Mix your cheeses at your peril

Cheese, alco­hol, a fever and decon­ges­tants make inter­est­ing bed­fel­lows. On Christ­mas Eve I had a ver­i­ta­ble tri­fle of a dream, unwrap­ping in lay­ers and slip­ping seam­lessly from one unlikely sit­u­a­tion to another. So — in order — we have a game of Roller­ball except instead of a rink, the arena is col­losal — at least the size of that char­iot race thing in Star Wars Schmar Wars. And instead of motor­bikes there are tricer­atops (Arthur, exem­plar left). And the sides are Allies vs Axis 39–45.

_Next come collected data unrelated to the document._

/-! ## Read requests -/

/-- Sectors of a line are read by way of the caches: those that come poisoned from memory stay so there until
the line is overwritten whole (18 R410). -/
def State.memRead (s : State) (n : Nat) (secs : List Nat) (tenant : Option Nat) : State :=
  let s := s.memEvents n secs tenant
  let new := secs.filter fun q => !(s.line n).holds q
  if new.isEmpty || !s.remapBad n then s else
    let s := { s with pois := s.pois.addAll (new.flatMap fun q => (List.range 64).map (n * 256 + 64 * q + ·)) }
    s.modLine n fun l => { l with bad := l.bad.addAll new }

/-- A read request for sectors of a line by a core: what another core's near unit owns is recalled
(12 R266), and clean copies are made on its way (06 R124, R125). -/
def State.fetchLine (s : State) (n : Nat) (secs : List Nat) (core cc cls : Nat) (e : Word64) (tenant : Nat) :
    State :=
  let own := (s.line n).own
  let s := if own.isSome && own != some core then (s.toHome n).fit3 n else s
  (s.memRead n secs (some tenant)).allocate n secs core cc cls (entTol e.toNat) (entTew e.toNat)

/-- The request reaches the home L3 (06 R127), after the data has been taken. -/
def State.countRead (s : State) (far : List Nat) (tenant : Nat) : State :=
  far.foldl (fun s n => s.l3Request n (some tenant)) s

end Sys2Proof.Machine
end

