-- ==== Sys2Proof/Machine/Flags.lean ====
section
/-!
DEFINITION. SYS_FPSR (07 R163, Table 7-3): the five sticky flags of a group, and which of them the
kernel header makes trap (07 R164).
-/
namespace Sys2Proof.Machine

/-- Flags an operation raises. -/
structure Fl where
  nv : Bool := false
  dz : Bool := false
  of : Bool := false
  uf : Bool := false
  nx : Bool := false
deriving DecidableEq, Repr

def Fl.or (a b : Fl) : Fl := ⟨a.nv || b.nv, a.dz || b.dz, a.of || b.of, a.uf || b.uf, a.nx || b.nx⟩

/-- The bits of Table 7-3. -/
def Fl.bits (f : Fl) : Nat := bit f.nv + 2 * bit f.dz + 4 * bit f.of + 8 * bit f.uf + 16 * bit f.nx

/-- The union over lanes. -/
def Fl.all (fs : List Fl) : Fl := fs.foldl Fl.or {}

/-- The group's flags with others raised. -/
def Group.raise (g : Group) (f : Fl) : Group :=
  { g with sys := { g.sys with fpsr := g.sys.fpsr ||| BitVec.ofNat 5 f.bits } }

/-- The trap-enable mask of the group's kernel (03 Table 3-4). -/
def State.arithMask (s : State) (g : Group) : Nat := ((s.teamOf g).map (·.hdr.arith)).getD 0

/-- Does a raised flag trap? -/
def Fl.trips (f : Fl) (mask : Nat) : Bool := (f.bits &&& mask) != 0

end Sys2Proof.Machine
end

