-- ==== Sys2Proof/Machine/Heddle.lean ====
section
/-!
DEFINITION. The Heddle (16 R356 to R384): format slots, accumulator tiles, bit-plane and FP16/BF16
multiplies, clears and loads, the drain chain, packing and unpacking, and the steps of its commands.
-/
namespace Sys2Proof.Machine

/-! ## Format slots (16 R362, R363) -/

def slotKind (w : Nat) : Nat := w % 8
def slotN (w : Nat) : Nat := bitsAt w 8 4
def slotP (w : Nat) : Nat := bitsAt w 12 4
def slotSgn (w : Nat) : Bool := bitAt w 16
def slotLayout (w : Nat) : Nat := bitsAt w 17 2
def slotSkip (w : Nat) : Bool := bitAt w 19
def slotSmode (w : Nat) : Nat := bitsAt w 20 2
def slotSexp (w : Nat) : Int := (BitVec.ofNat 8 (bitsAt w 24 8)).toInt
def slotScale (w : Nat) : Nat := bitsAt w 32 32

/-- Well formed (16 R363). -/
def slotOk (w : Nat) : Bool :=
  bitsAt w 3 5 == 0 && bitsAt w 22 2 == 0 && slotSmode w != 3 && slotLayout w ≤ 1
    && (slotSmode w != 1 || bitsAt (slotScale w) 23 8 != 255)
    && (match slotKind w with
      | 0 => w == 0
      | 1 => 2 ≤ slotP w && slotP w ≤ slotN w && slotN w ≤ 8
      | 2 | 3 | 4 => bitsAt w 8 12 == 0
      | _ => false)

def slotAt (slots : List Word64) (i : Nat) : Nat := (slots.getD i 0).toNat
/-- A slot an instruction may name: well formed and of one of these kinds. -/
def slotIn (slots : List Word64) (kinds : List Nat) (i : Nat) : Bool :=
  slotOk (slotAt slots i) && kinds.any (· == slotKind (slotAt slots i))

/-! ## Planes (16 R360, R361) -/

/-- w_i of an n-plane element. -/
def planeWeight (n : Nat) (sgn : Bool) (i : Nat) : Int :=
  (if i = 0 && sgn then -1 else 1) * ((2 ^ (n - 1 - i) : Nat) : Int)

/-- Val_p from the bits of the planes, the most significant first. -/
def planeVal (n : Nat) (sgn : Bool) (bits : List Bool) : Int :=
  (bits.mapIdx fun i b => if b then planeWeight n sgn i else 0).foldl (· + ·) 0

/-- Offset of plane i of chunk c from the operand's base. -/
def planeOff (layout n cs c i : Nat) : Nat :=
  4096 * (if layout = 0 then c * n + i else i * cs + c)

/-- Does a plane bit of row r, column k stand in 4096 bytes? -/
def planeBit (at_ : Nat → Byte) (r k : Nat) : Bool := (at_ (32 * r + k / 8)).toNat.testBit (k % 8)

/-! ## Tiles (16 R364) -/

def tileIdx (t m n : Nat) : Nat := 16384 * t + 128 * m + n
def Team.tile (x : Team) (t m n : Nat) : Nat := (AMap.get 0 x.tiles (tileIdx t m n)).toNat
/-- The state word (16 Table 16-3). -/
def Team.tword (x : Team) (t : Nat) : Nat := (AMap.get 0 x.tstate t).toNat

def twFp (w : Nat) : Bool := bitAt w 16
def twApx (w : Nat) : Bool := bitAt w 5
def twSv (w : Nat) : Bool := bitAt w 17
def twSa (w : Nat) : Nat := bitsAt w 18 3
def twSb (w : Nat) : Nat := bitsAt w 21 3

/-- A state word. -/
def twMake (fp apx : Bool) (flags : Nat) (slots : Option (Nat × Nat)) : Nat :=
  bit fp * 2 ^ 16 + bit apx * 32 + flags % 32 + (match slots with
    | none => 0
    | some (a, b) => 2 ^ 17 + a % 8 * 2 ^ 18 + b % 8 * 2 ^ 21)

/-- A tile holds a poisoned element (18 R409). -/
def Team.tileBad (x : Team) (t : Nat) : Bool := x.tpois.any fun k => k / 16384 == t

/-- Set a tile's elements and state word. -/
def Team.setTile (x : Team) (t : Nat) (els : List (Nat × Nat)) (w : Nat) : Team :=
  { x with
    tpois := x.tpois.filter fun k => k / 16384 != t
    tiles := els.foldl (fun (m : AMap Word32) (e : Nat × Nat) => AMap.put 0 m (16384 * t + e.1) (BitVec.ofNat 32 e.2)) x.tiles
    tstate := AMap.put 0 x.tstate t (BitVec.ofNat 64 w) }

/-! ## Commands: tiles, units, intervals -/

/-- The tile a command names. -/
def EngOp.tile : EngOp → Option Nat
  | .hmm _ t _ _ | .hmmf t _ _ | .hclr _ t | .hacl _ t | .hdrn _ t _ => some t
  | _ => none

/-- The tile a command reads: a multiply adds to it, and a drain writes it out. -/
def EngOp.reads : EngOp → Option Nat
  | .hmm _ t _ _ | .hmmf t _ _ | .hdrn _ t _ => some t
  | _ => none

/-- A command's tile operand is poisoned. -/
def Team.operandBad (x : Team) (op : EngOp) : Bool := (op.reads.map x.tileBad).getD false

/-- The drain unit executes `hdrn`, `bpack` and `bunpk`; the array unit the others (16 Table 16-1). -/
def EngOp.drains : EngOp → Bool
  | .hdrn .. | .bpack _ | .bunpk _ => true
  | _ => false

/-- Kinds of output of the drain (16 R375): bytes of a row, and planes. -/
def drainKind (m : DrnMods) (w : Nat) : Nat := if m.req then (if slotKind w = 1 then 1 else 2) else 0
def drainRow (kind : Nat) : Nat := [512, 16, 256].getD kind 512
def drainPlanes (kind w : Nat) : Nat := if kind = 1 then slotN w else 1

/-- A row a command writes: its address, its bytes, the plane and the row it holds. -/
structure OutRow where
  at_ : Nat
  len : Nat
  i : Nat
  m : Nat
deriving DecidableEq, Repr

/-- The rows a drain, `bpack` or `bunpk` writes (16 R375, R378). -/
def Cmd.outRows (c : Cmd) (slots : List Word64) : List OutRow :=
  match c.op with
  | .hdrn m _ fo =>
    let w := slotAt slots fo
    let k := drainKind m w
    let r := c.word 1 % 2 ^ 32
    let q := if k = 1 then c.word 1 / 2 ^ 32 else 0
    (List.range (drainPlanes k w)).flatMap fun i => (List.range 128).map fun j =>
      ⟨c.word 0 + q * i + r * j, drainRow k, i, j⟩
  | .bpack fs => (List.range (slotN (slotAt slots fs))).map fun i =>
      ⟨c.word 1 + c.word 2 / 2 ^ 32 * i, 4096, i, 0⟩
  | .bunpk _ => (List.range 128).map fun j => ⟨c.word 1 + c.word 2 / 2 ^ 32 * j, 256, 0, j⟩
  | _ => []

/-- The intervals a command reads: operand, address, bytes. -/
def Cmd.inRows (c : Cmd) (slots : List Word64) : List (Nat × Nat × Nat) :=
  let planes (o base fs : Nat) : List (Nat × Nat × Nat) :=
    let w := slotAt slots fs
    let cs := c.word 2 / 256
    (List.range cs).flatMap fun k => (List.range (slotP w)).map fun i =>
      (o, base + planeOff (slotLayout w) (slotN w) cs k i, 4096)
  match c.op with
  | .hmm _ _ fa fb => planes 0 (c.word 0) fa ++ planes 1 (c.word 1) fb
  | .hmmf _ _ _ => [(0, c.word 0, 256 * c.word 2), (1, c.word 1, 256 * c.word 2)]
  | .hacl _ _ => [(0, c.word 0, 65536)]
  | .bpack _ => (List.range 128).map fun j => (0, c.word 0 + c.word 2 % 2 ^ 32 * j, 256)
  | .bunpk fs => (List.range (slotP (slotAt slots fs))).map fun i => (0, c.word 0 + c.word 2 % 2 ^ 32 * i, 4096)
  | _ => []

/-- Bytes from a first address to the end of the last interval. -/
def spanOf (base : Nat) (rs : List (Nat × Nat)) : Nat := rs.foldl (fun m r => max m (r.1 + r.2)) base - base

/-- The ranges a command registers (16 R365, R372, R373, R378). -/
def Cmd.ranges (c : Cmd) (slots : List Word64) : List Rng :=
  let stored (fs : Nat) : Nat := c.word 2 / 256 * slotN (slotAt slots fs) * 4096
  match c.op with
  | .hmm _ _ fa fb => [⟨true, false, c.word 0, stored fa⟩, ⟨true, false, c.word 1, stored fb⟩]
  | .hmmf _ _ _ => [⟨true, false, c.word 0, 256 * c.word 2⟩, ⟨true, false, c.word 1, 256 * c.word 2⟩]
  | .hacl _ _ => [⟨true, false, c.word 0, 65536⟩]
  | .hdrn m _ _ => [⟨false, m.sp, c.word 0, spanOf (c.word 0) ((c.outRows slots).map fun r => (r.at_, r.len))⟩]
  | .bpack _ | .bunpk _ =>
    [⟨true, false, c.word 0, spanOf (c.word 0) ((c.inRows slots).map (·.2))⟩,
     ⟨false, false, c.word 1, spanOf (c.word 1) ((c.outRows slots).map fun r => (r.at_, r.len))⟩]
  | _ => []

So far, so hum drum. Just another blog about a dream you’ll never have. But wait. Dur­ing the game a big sphere is fired into a lake. Inside the sphere are peo­ple, but they can­not breathe until they turn on the reserve sup­ply, which they do not know is laced with hal­lu­cino­gens. When the peo­ple are released from the sphere, they reveal them­selves to be.… the Teen Angels from Cap­tain Cave­man.

It went on, but you get the gist, and I’m cut­ting into valu­able tea-drinking writ­ing tea-drinking writ­ing about tea-drinking time.